I've read many blog and articles concerning the benefits and drawbacks of Amazon . com EC2 versus Microsoft Azure (and Google's Application Engine). However, I'm attempting to choose which would better suite my particular situation.

I've got a data set - which may be regarded as a typical table from the format:

[id]  [title]  [d0]  [d1]  [d2] .. [d63]


     Name1   .43 -.22  .11   -.81

1     Name2   .23  .65  .62    .41

2     Name3  -.13 -.23  .17    .00


N     NameN   .43 -.23  .12    .01

I ultimately wish to accomplish something which (despite my final selected stack) would associate for an SQL Choose statement much like:

Choose title FROM [table] WHERE (d0*QueryParameter1) + (d1*QueryParameter1) +(d2*QueryParameter2) + ... + (dN*QueryParameterN) < .5

where QueryParameter1,2,N are parameters provided at runtime, and alter every time the totally run (so caching is unthinkable).

My primary problem is using the speed from the query, so I'd like suggestions about which cloud stack option provides the quickest query result possible.

I'm able to do that various ways:

  • (1) Use SQL Azure, just like the query lies above. I've attempted this process, and also the queries can be very slow not surprisingly since SQL only provides you with just one instance. I'm able to spin up multiple cases of SQL and shard the information, but that will get real costly here real quick.
  • (2) Use Azure Storage Tables. Writers claim storage tables are faster generally, but would this still be for my query needs?
  • (3) Use EC2 and spin up several instances with MySQL, possibly integrating sharding to new instances (cost increases though).
  • (4) Use EC2 with MongoDB, as I have see clearly is faster than MySQL. Again this really is most likely determined by the kind of query.
  • (5) Google AppEngine. I am not necessarily sure how GAE works with this particular query structure, however i guess this is exactly why I'm searching for opinions.

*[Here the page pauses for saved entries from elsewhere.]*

-- ==== Sys2Proof/Laws/Ops.lean ====
section
/-! SUPPORT. What each shared operation can answer, said once: success with its result, or its own fault. -/
namespace Sys2Proof.Machine

/-! ### Sequencing -/

@[simp] theorem bind_ok {α β : Type} (x : α) (f : α → Except FaultRecord β) : (Except.ok x >>= f) = f x := rfl

@[simp] theorem bind_error {α β : Type} (e : FaultRecord) (f : α → Except FaultRecord β) :
    ((Except.error e : Except FaultRecord α) >>= f) = .error e := rfl

/-- A sequence succeeds exactly when both parts do. -/
theorem bind_eq_ok {α β : Type} {x : Except FaultRecord α} {f : α → Except FaultRecord β} {y : β} :
    (x >>= f) = .ok y ↔ ∃ a, x = .ok a ∧ f a = .ok y := by
  cases x <;> simp

/-- A sequence faults with the first fault met (60_exceptions.md R209). -/
theorem bind_eq_error {α β : Type} {x : Except FaultRecord α} {f : α → Except FaultRecord β} {e : FaultRecord} :
    (x >>= f) = .error e ↔ x = .error e ∨ ∃ a, x = .ok a ∧ f a = .error e := by
  cases x <;> simp

/-! ### Ending an instruction -/

@[simp] theorem complete_ok (s t : State) : complete s (.ok t) = .next t := rfl

@[simp] theorem complete_error (s : State) (f : FaultRecord) : complete s (.error f) = .next (s.withFault f) := rfl

/-- An instruction ends in its handler's state, or in the state it began in with the fault recorded. -/
theorem complete_cases {s t : State} {r : Except FaultRecord State} (h : complete s r = .next t) :
    r = .ok t ∨ ∃ f, r = .error f ∧ t = s.withFault f := by
  cases r with
  | ok u => simp at h; exact .inl (by rw [h])
  | error f => simp at h; exact .inr ⟨f, rfl, h.symm⟩

/-- Ending an instruction is always a next state. -/
theorem complete_next (s : State) (r : Except FaultRecord State) : ∃ t, complete s r = .next t := by
  cases r <;> simp

/-! ### Memory and register interfaces -/

theorem memRead_ok {s : State} {a : Nat} (h : a < 256) : memRead s a = .ok (s.mem.read a) := if_pos h

theorem memRead_error {s : State} {a : Nat} (h : 256 ≤ a) : memRead s a = .error (.boundsFault .memAddress a) :=
  if_neg (by omega)

theorem memWrite_ok {s : State} {a : Nat} (h : a < 256) (v : Byte) : memWrite s a v = .ok (s.setCell a v) := if_pos h

theorem memWrite_error {s : State} {a : Nat} (h : 256 ≤ a) (v : Byte) :
    memWrite s a v = .error (.boundsFault .memAddress a) := if_neg (by omega)

/-- The data address of PUSH and POP is a byte, so it is in range (20_memory.md R52). -/
theorem byte_lt_256 (v : Byte) : v.toNat < 256 := v.isLt

theorem regIndex_ok {i : Nat} (h : i < 8) : regIndex i = .ok ⟨i, h⟩ := dif_pos h

theorem regIndex_error {i : Nat} (h : 8 ≤ i) : regIndex i = .error (.boundsFault .regIndex i) :=
  dif_neg (by omega)

@[simp] theorem regIndex_val (k : Fin 8) : regIndex k.val = .ok k := regIndex_ok k.isLt

/-- The index check succeeds with the very index. -/
theorem regIndex_eq_ok {i : Nat} {k : Fin 8} : regIndex i = .ok k ↔ i = k.val := by
  unfold regIndex
  split
  · simp [Fin.ext_iff]
  · have := k.isLt
    simp
    omega

/-- The index check faults with the very index. -/
theorem regIndex_eq_error {i : Nat} {f : FaultRecord} :
    regIndex i = .error f ↔ 8 ≤ i ∧ f = .boundsFault .regIndex i := by
  unfold regIndex
  split
  · simp
    omega
  · simp [eq_comm]
    omega

theorem spDecrement_ok {sp : Byte} (h : sp ≠ 0) : spDecrement sp = .ok (sp - 1) := if_neg h

theorem spDecrement_zero : spDecrement 0 = .error (.boundsFault .spRange (-1)) := rfl

theorem spIncrement_ok {sp : Byte} (h : sp ≠ 255) : spIncrement sp = .ok (sp + 1) := if_neg h

theorem spIncrement_top : spIncrement 255 = .error (.boundsFault .spRange 256) := rfl

/-! ### Operands -/

theorem fetchOperand_ok {s : State} {k : Nat} (h : s.pc + k < 256) (v : Byte) : fetchOperand s k v = .ok v := if_pos h

theorem fetchOperand_error {s : State} {k : Nat} (h : 256 ≤ s.pc + k) (v : Byte) :
    fetchOperand s k v = .error (.boundsFault .memAddress (s.pc + k : Nat)) := if_neg (by omega)

theorem fetchOperand_eq_ok {s : State} {k : Nat} {v w : Byte} :
    fetchOperand s k v = .ok w ↔ s.pc + k < 256 ∧ w = v := by
  unfold fetchOperand
  split <;> simp_all [eq_comm]

theorem fetchOperand_eq_error {s : State} {k : Nat} {v : Byte} {f : FaultRecord} :
    fetchOperand s k v = .error f ↔ 256 ≤ s.pc + k ∧ f = .boundsFault .memAddress (s.pc + k : Nat) := by
  unfold fetchOperand
  split
  · rename_i h
    simp at h ⊢
    omega
  · simp_all [eq_comm]

theorem fetchReg_eq_ok {s : State} {r : Byte} {k : Fin 8} :
    fetchReg s r = .ok k ↔ s.pc + 1 < 256 ∧ r.toNat = k.val := by
  simp [fetchReg, bind_eq_ok, fetchOperand_eq_ok, regIndex_eq_ok]

theorem fetchReg_eq_error {s : State} {r : Byte} {f : FaultRecord} :
    fetchReg s r = .error f ↔
      (256 ≤ s.pc + 1 ∧ f = .boundsFault .memAddress (s.pc + 1 : Nat)) ∨
      (s.pc + 1 < 256 ∧ 8 ≤ r.toNat ∧ f = .boundsFault .regIndex r.toNat) := by
  simp [fetchReg, bind_eq_error, fetchOperand_eq_error, fetchOperand_eq_ok, regIndex_eq_error]

theorem fetchReg_ok {s : State} {r : Byte} (hp : s.pc + 1 < 256) (hr : r.toNat < 8) :
    fetchReg s r = .ok ⟨r.toNat, hr⟩ := fetchReg_eq_ok.2 ⟨hp, rfl⟩

theorem aluPair_fixed {s : State} (h : s.cfg.aluOperands = .fixed) (pair : Nat × Nat) (a b : Byte) :
    aluPair s pair a b = .ok pair := by
  simp [aluPair, h]

theorem aluPair_decoded {s : State} (h : s.cfg.aluOperands = .decoded) (pair : Nat × Nat) {a b : Byte}
    (hp : s.pc + 2 < 256) (ha : a.toNat < 8) (hb : b.toNat < 8) :
    aluPair s pair a b = .ok (a.toNat, b.toNat) := by
  simp [aluPair, h, fetchOperand_ok (s := s) (k := 1) (by omega), fetchOperand_ok hp, regIndex_ok ha, regIndex_ok hb]

/-! ### The ALU -/

@[simp] theorem alu_add (i j : Fin 8) (s : State) :
    alu .add i.val j.val s = .ok (s.setReg i (aluAdd (s.reg i) (s.reg j))) := by
  simp [alu]

@[simp] theorem alu_mul (i j : Fin 8) (s : State) :
    alu .mul i.val j.val s = .ok (s.setReg i (aluMul (s.reg i) (s.reg j))) := by
  simp [alu]

@[simp] theorem alu_cmp (i j : Fin 8) (s : State) :
    alu .cmp i.val j.val s = .ok (s.withFl (compareFlags (s.reg i) (s.reg j))) := by
  simp [alu]

/-- Everything the ALU can do when it succeeds: write one register, or write the flags, and nothing else. -/
theorem alu_cases {op : AluOp} {a b : Nat} {s t : State} (h : alu op a b s = .ok t) :
    (∃ i v, i.val = a ∧ t = s.setReg i v ∧ op ≠ .cmp) ∨
    (∃ i j : Fin 8, op = .cmp ∧ i.val = a ∧ j.val = b ∧ t = s.withFl (compareFlags (s.reg i) (s.reg j))) := by
  simp only [alu, bind_eq_ok, regIndex_eq_ok] at h
  obtain ⟨i, rfl, j, rfl, h⟩ := h
  cases op with
  | add => cases h; exact .inl ⟨i, _, rfl, rfl, by simp⟩
  | mul => cases h; exact .inl ⟨i, _, rfl, rfl, by simp⟩
  | cmp => cases h; exact .inr ⟨i, j, rfl, rfl, rfl, rfl⟩
  | other tag => cases h

/-- The flags of a comparison are one of the three single-bit values (10_state.md R28). -/
theorem compareFlags_cases (va vb : Byte) :
    compareFlags va vb = flEqual ∨ compareFlags va vb = flGreater ∨ compareFlags va vb = flLess := by
  unfold compareFlags
  split
  · simp
  · split <;> simp

end Sys2Proof.Machine
end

I would like to get the best stack combination to optimize my specific need (layed out through the pseudo SQL query above).

Does anybody have experience of this? Which stack option would increase the risk for quickest query that contains many math operators within the WHERE clause?

Cheers, Brett

Your kind of query with dynamic coefficients (weights) will need the whole table to become scanned on every query. A SQL database engine won't assist you to here, because there's really nothing the query optimizer can perform.

Quite simply, the thing you need isn't a SQL database, however , a "NoSQL" database which really maximizes table/row use of the quickest speed possible. Which means you really should not need to try SQL Azure and MySQL to discover this area of the answer.

Also, each row inside your kind of totally completely independent from one another, therefore it gives itself to simple parallelism. The selection of platform ought to be whichever provides you with:

  1. Table/row scan in the quickest speed
  2. Capability to highly parallelize your operation

Each platform you pointed out provides you with capability to store immeasureable blob or table-like data for extremely fast scan retrieval (e.g. table storage in Azure). Each also provides you with a chance to "spin up" multiple instances to process them in parallel. It is dependent which programming atmosphere you are preferred in (e.g. Java in the search enginesOrAmazon . com, .Internet in Azure). Essentially all of them perform the same factor.

My own recommendation is Azure, as you're able to:

  1. Store massive levels of data in "table storage", enhanced for fast scan retrieval, and partitioned (e.g. over d0 ranges) for optimal parallelism
  2. Dynamically "spin up" as numerous compute instances as you desire to process the information in parallel
  3. Queueing systems to synchronize the outcomes collation

Azure does that which you requires in an exceedingly "no-extras" way -- supplying sufficient infrastructure to do your work, and absolutely nothing more.